--- START ---
/-- Majors 0x28–0x2B. -/
def decodeVecArith (maj minor h : Nat) (t : Tail) : Except Reject Instr :=
  match maj, minor, t with
  | 0x28, 0, .cv f => shVBin .vadd h f
  | 0x28, 1, .cv f => shVBin .vsub h f
  | 0x28, 2, .cv f => shVBin .vmul h f
  | 0x28, 3, .cv f => shVTern .vfma h f
  | 0x28, 4, .cv f => shVTern .vfms h f
  | 0x28, 5, .cv f => shVTern .vfnma h f
  | 0x28, 6, .cv f => shVBin .vmin h f
  | 0x28, 7, .cv f => shVBin .vmax h f
  | 0x28, 8, .cv f => shVUn .vabs h f
  | 0x28, 9, .cv f => shVUn .vneg h f
  | 0x28, 0, .cvi f imm => shVImm .vaddImm h f imm
  | 0x28, 1, .cvi f imm => shVImm .vsubImm h f imm
  | 0x28, 2, .cvi f imm => shVImm .vmulImm h f imm
  | 0x28, 6, .cvi f imm => shVImm .vminImm h f imm
  | 0x28, 7, .cvi f imm => shVImm .vmaxImm h f imm
  | 0x29, 0, .cv f => shVFn .vrcp h f
  | 0x29, 1, .cv f => shVFn .vrsqrt h f
  | 0x29, 2, .cv f =>
    acceptWith (vtyOf f.ty) (h < 8 && f.a1 < 8 && f.a2 == 0 && f.a3 == 0 && pmOk f && f.x == 0 && f.sat == 0)
      (fun ty => .vsqrt (vreg h) (vreg f.a1) (pmOf f) ty (rmodeOf f.rnd))
  | 0x29, 3, .cv f => shVFn .vexp2 h f
  | 0x29, 4, .cv f => shVFn .vlog2 h f
  | 0x29, 5, .cv f => shVFn .vtanh h f
  | 0x29, 6, .cv f => shVFn .vsgm h f
  | 0x2A, 0, .cv f => shVBits .vand h f
  | 0x2A, 1, .cv f => shVBits .vor h f
  | 0x2A, 2, .cv f => shVBits .vxor h f
  | 0x2A, 3, .cv f => shVShift .vshl h f
  | 0x2A, 4, .cv f => shVShift .vshr h f
  | 0x2A, 5, .cv f => shVShift .vsra h f
  | 0x2A, 6, .cv f =>
    acceptWith (vtyOf f.ty)
      (h < 8 && f.a1 < 8 && f.a2 < 8 && f.a3 == 0 && pmOk f && f.rnd == 0 && f.sat == 0 && f.x == 0)
      (fun ty => .vmulh (vreg h) (vreg f.a1) (vreg f.a2) (pmOf f) ty)
  | 0x2A, 7, .cv f => shCarry .vaddc h f
  | 0x2A, 8, .cv f => shCarry .vsubc h f
  | 0x2B, 0, .cv f =>
    match vtyOf f.ty with
    | none => .error .reserved
    | some ty =>
      acceptWith (condOf (bits f.x 0 3))
        (h < 4 && f.a1 < 8 && f.a2 < 8 && f.a3 == 0 && pmOk f && f.rnd == 0 && f.sat == 0 && f.x < 16)
        (fun c => .vcmp (preg h) (vreg f.a1) (vreg f.a2) (pmOf f) ty c (bitOf f.x 3))
  | 0x2B, 1, .cv f =>
    accept (h < 8 && f.a1 < 8 && f.a2 < 8 && f.a3 == 0 && f.pe == 1 && f.ty == 10 && f.rnd == 0 && f.sat == 0
        && f.x == 0)
      (.vsel (vreg h) (vreg f.a1) (vreg f.a2) (preg f.pm))
  | _, _, _ => .error .unassigned

/-- Majors 0x2C–0x31. DESIGN CHOICE (log 112). -/
def decodeVecMove (maj minor h : Nat) (t : Tail) : Except Reject Instr :=
  match maj, minor, t with
  | 0x2C, 0, .cr a1 a2 m => shPPP .pand h a1 a2 m
  | 0x2C, 1, .cr a1 a2 m => shPPP .por h a1 a2 m
  | 0x2C, 2, .cr a1 a2 m => shPPP .pxor h a1 a2 m
  | 0x2C, 3, .cr a1 a2 m => accept (h < 4 && a1 < 4 && a2 == 0 && m == 0) (.pnot (preg h) (preg a1))
  | 0x2C, 4, .cr a1 a2 m => accept (a1 < 4 && a2 == 0 && m == 0) (.pcnt (sreg h) (preg a1))
  | 0x2C, 5, .cr a1 a2 m => accept (a1 < 4 && a2 == 0 && m == 0) (.pfirst (sreg h) (preg a1))
  | 0x2D, 0, .cv f =>
    accept (h < 8 && f.a1 < 8 && f.a2 == 0 && f.a3 == 0 && pmOk f && f.ty == 10 && f.rnd == 0 && f.sat == 0
        && f.x == 0)
      (.vmov (vreg h) (vreg f.a1) (pmOf f))
  | 0x2D, 1, .cv f =>
    let ok := h < 8 && f.a2 == 0 && f.a3 == 0 && pmOk f && f.rnd == 0 && f.sat == 0 && f.x < 64
    if bitOf f.x 5 then
      acceptWith (vtyOf f.ty) ok (fun ty => .vbcast (vreg h) (.scalar (sreg f.a1) ty) (pmOf f))
    else
      accept (ok && f.a1 < 8 && f.ty == 10)
        (.vbcast (vreg h) (.lane (vreg f.a1) (Fin.ofNat 32 (bits f.x 0 5))) (pmOf f))
  | 0x2D, 1, .cvi f imm =>
    acceptWith (vtyOf f.ty) (h < 8 && f.a1 == 0 && f.a2 == 0 && f.a3 == 0 && pmOk f && f.x == 0)
      (fun ty => .vbcastImm (vreg h) (pmOf f) ty (rmodeOf f.rnd) (f.sat == 1) (BitVec.ofNat 16 imm))
  | 0x2D, 2, .cv f =>
    accept (h < 8 && f.a2 == 0 && f.a3 == 0 && plainOk f && f.ty == 10 && f.x < 32)
      (.vins (vreg h) (sreg f.a1) (Fin.ofNat 32 f.x))
  | 0x2D, 3, .cv f =>
    accept (f.a1 < 8 && f.a2 == 0 && f.a3 == 0 && plainOk f && f.ty == 10 && f.x < 32)
      (.vext (sreg h) (vreg f.a1) (Fin.ofNat 32 f.x))
  | 0x2D, 4, .cv f => shVBits .vperm h f
  | 0x2D, 5, .cv f =>
    accept (h < 8 && f.a1 < 8 && f.a2 == 0 && f.a3 == 0 && pmOk f && f.ty == 10 && f.rnd == 0 && f.sat == 0
        && f.x < 32)
      (.vrot (vreg h) (vreg f.a1) (Fin.ofNat 32 f.x) (pmOf f))
  | 0x2D, 6, .cv f =>
    accept (h < 8 && f.a1 < 8 && f.a2 < 8 && f.a3 == 0 && pmOk f && f.ty == 10 && f.rnd == 0 && f.sat == 0
        && f.x < 32)
      (.vshf (vreg h) (vreg f.a1) (vreg f.a2) (Fin.ofNat 32 f.x) (pmOf f))
  | 0x2E, 0, .cv f => shRed .vredAdd h f
  | 0x2E, 1, .cv f => shRed .vredMax h f
  | 0x2E, 2, .cv f => shRed .vredMin h f
  | 0x2E, 3, .cv f => shScan .vscanAdd h f
  | 0x2E, 4, .cv f => shScan .vscanMax h f
  | 0x2E, 5, .cv f => shScan .vscanMul h f
  | 0x2E, 6, .cv f =>
    acceptWith (pairInOf (bits f.x 0 2))
      (h < 8 && f.a1 < 8 && f.a2 < 8 && f.a3 < 8 && plainOk f && f.ty == 1 && f.x < 32 && bits f.x 2 2 < 2)
      (fun c => .vlrec (vreg h) (vreg f.a1) (vreg f.a2) (vreg f.a3) (bitOf f.x 4) c (bits f.x 2 2 == 1))
  | 0x2F, 0, .cv f =>
    acceptWith (twoTypes f) (h < 8 && f.a1 < 8 && f.a2 == 0 && f.a3 == 0 && f.pe == 0 && f.pm == 0 && f.x < 128)
      (fun p => .vcvt (vreg h) (vreg f.a1) p.1 p.2 (Fin.ofNat 8 (bits f.x 4 3)) (rmodeOf f.rnd) (f.sat == 1))
  | 0x2F, 1, .cv f =>
    acceptWith (twoTypes f)
      (h < 8 && f.a1 < 8 && f.a2 == 0 && f.a3 < 8 && f.pe == 0 && f.pm == 0 && f.sat == 0 && f.x < 128)
      (fun p => .vqnt (vreg h) (vreg f.a1) (vreg f.a3) p.1 p.2 (Fin.ofNat 8 (bits f.x 4 3)) (rmodeOf f.rnd))
  | 0x2F, 2, .cv f =>
    acceptWith (twoTypes f) (h < 8 && f.a1 < 8 && f.a2 == 0 && f.a3 == 0 && f.pe == 0 && f.pm == 0 && f.x < 128)
      (fun p => .vdq (vreg h) (vreg f.a1) p.1 p.2 (Fin.ofNat 8 (bits f.x 4 3)) (rmodeOf f.rnd) (f.sat == 1))
  | 0x2F, 3, .cv f =>
    acceptWith (twoTypes f) (h < 8 && f.a1 < 8 && f.a2 == 0 && f.a3 == 0 && plainOk f && f.x < 128)
      (fun p => .vlut (vreg h) (vreg f.a1) p.1 p.2 (Fin.ofNat 8 (bits f.x 4 3)))
  | 0x2F, 4, .cv f =>
    accept (h == 0 && f.a1 < 8 && f.a2 == 0 && f.a3 == 0 && plainOk f && f.ty == 10 && f.x == 0)
      (.ctabWr (vreg f.a1))
  | 0x30, 0, .cvi f imm =>
    acceptWith (vtyOf f.ty)
      (h < 8 && f.a2 == 0 && f.a3 == 0 && pmOk f && f.rnd == 0 && f.sat == 0 && f.x == 0)
      (fun ty => .vld (vreg h) (sreg f.a1) (BitVec.ofNat 16 imm) (pmOf f) ty)
  | 0x30, 1, .cvi f imm =>
    accept (h < 8 && f.a2 == 0 && f.a3 == 0 && pmOk f && f.ty == 10 && f.rnd == 0 && f.sat == 0 && f.x == 0)
      (.vst (vreg h) (sreg f.a1) (BitVec.ofNat 16 imm) (pmOf f))
  | 0x30, 2, .cvi f imm =>
    acceptWith (vtyOf f.ty)
      (h < 8 && f.a2 < 8 && f.a3 == 0 && pmOk f && f.rnd == 0 && f.sat == 0 && f.x == 0)
      (fun ty => .vgat (vreg h) (vreg f.a2) (sreg f.a1) (BitVec.ofNat 16 imm) (pmOf f) ty)
  | 0x30, 3, .cvi f imm =>
    accept (h < 8 && f.a2 < 8 && f.a3 == 0 && pmOk f && f.ty == 10 && f.rnd == 0 && f.sat == 0 && f.x == 0)
      (.vsct (vreg h) (vreg f.a2) (sreg f.a1) (BitVec.ofNat 16 imm) (pmOf f))
  | 0x31, 0, .cv f =>
    accept (f.a1 < 8 && f.a2 == 0 && f.a3 == 0 && plainOk f && f.ty == 10 && f.x < 2)
      (.vtagRd (sreg h) (vreg f.a1) (f.x == 1))
  | 0x31, 1, .cv f =>
    accept (h < 8 && f.a2 == 0 && f.a3 == 0 && plainOk f && f.ty == 10 && f.x < 64)
      (.vtagSet (vreg h) (sreg f.a1) (BitVec.ofNat 4 f.x) (bitOf f.x 4) (bitOf f.x 5))
  | _, _, _ => .error .unassigned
--- END ---
> **WHAT THIS TASK INVOLVES**
Using the data above, repeat exactly the lines that begin at the line with "(fun c => .vlrec" and end at the line with "0x30, 0, .cvi f imm =>", both ends included.

> **SOLUTION TO THIS TASK**
      (fun c => .vlrec (vreg h) (vreg f.a1) (vreg f.a2) (vreg f.a3) (bitOf f.x 4) c (bits f.x 2 2 == 1))
  | 0x2F, 0, .cv f =>
    acceptWith (twoTypes f) (h < 8 && f.a1 < 8 && f.a2 == 0 && f.a3 == 0 && f.pe == 0 && f.pm == 0 && f.x < 128)
      (fun p => .vcvt (vreg h) (vreg f.a1) p.1 p.2 (Fin.ofNat 8 (bits f.x 4 3)) (rmodeOf f.rnd) (f.sat == 1))
  | 0x2F, 1, .cv f =>
    acceptWith (twoTypes f)
      (h < 8 && f.a1 < 8 && f.a2 == 0 && f.a3 < 8 && f.pe == 0 && f.pm == 0 && f.sat == 0 && f.x < 128)
      (fun p => .vqnt (vreg h) (vreg f.a1) (vreg f.a3) p.1 p.2 (Fin.ofNat 8 (bits f.x 4 3)) (rmodeOf f.rnd))
  | 0x2F, 2, .cv f =>
    acceptWith (twoTypes f) (h < 8 && f.a1 < 8 && f.a2 == 0 && f.a3 == 0 && f.pe == 0 && f.pm == 0 && f.x < 128)
      (fun p => .vdq (vreg h) (vreg f.a1) p.1 p.2 (Fin.ofNat 8 (bits f.x 4 3)) (rmodeOf f.rnd) (f.sat == 1))
  | 0x2F, 3, .cv f =>
    acceptWith (twoTypes f) (h < 8 && f.a1 < 8 && f.a2 == 0 && f.a3 == 0 && plainOk f && f.x < 128)
      (fun p => .vlut (vreg h) (vreg f.a1) p.1 p.2 (Fin.ofNat 8 (bits f.x 4 3)))
  | 0x2F, 4, .cv f =>
    accept (h == 0 && f.a1 < 8 && f.a2 == 0 && f.a3 == 0 && plainOk f && f.ty == 10 && f.x == 0)
      (.ctabWr (vreg f.a1))
  | 0x30, 0, .cvi f imm =>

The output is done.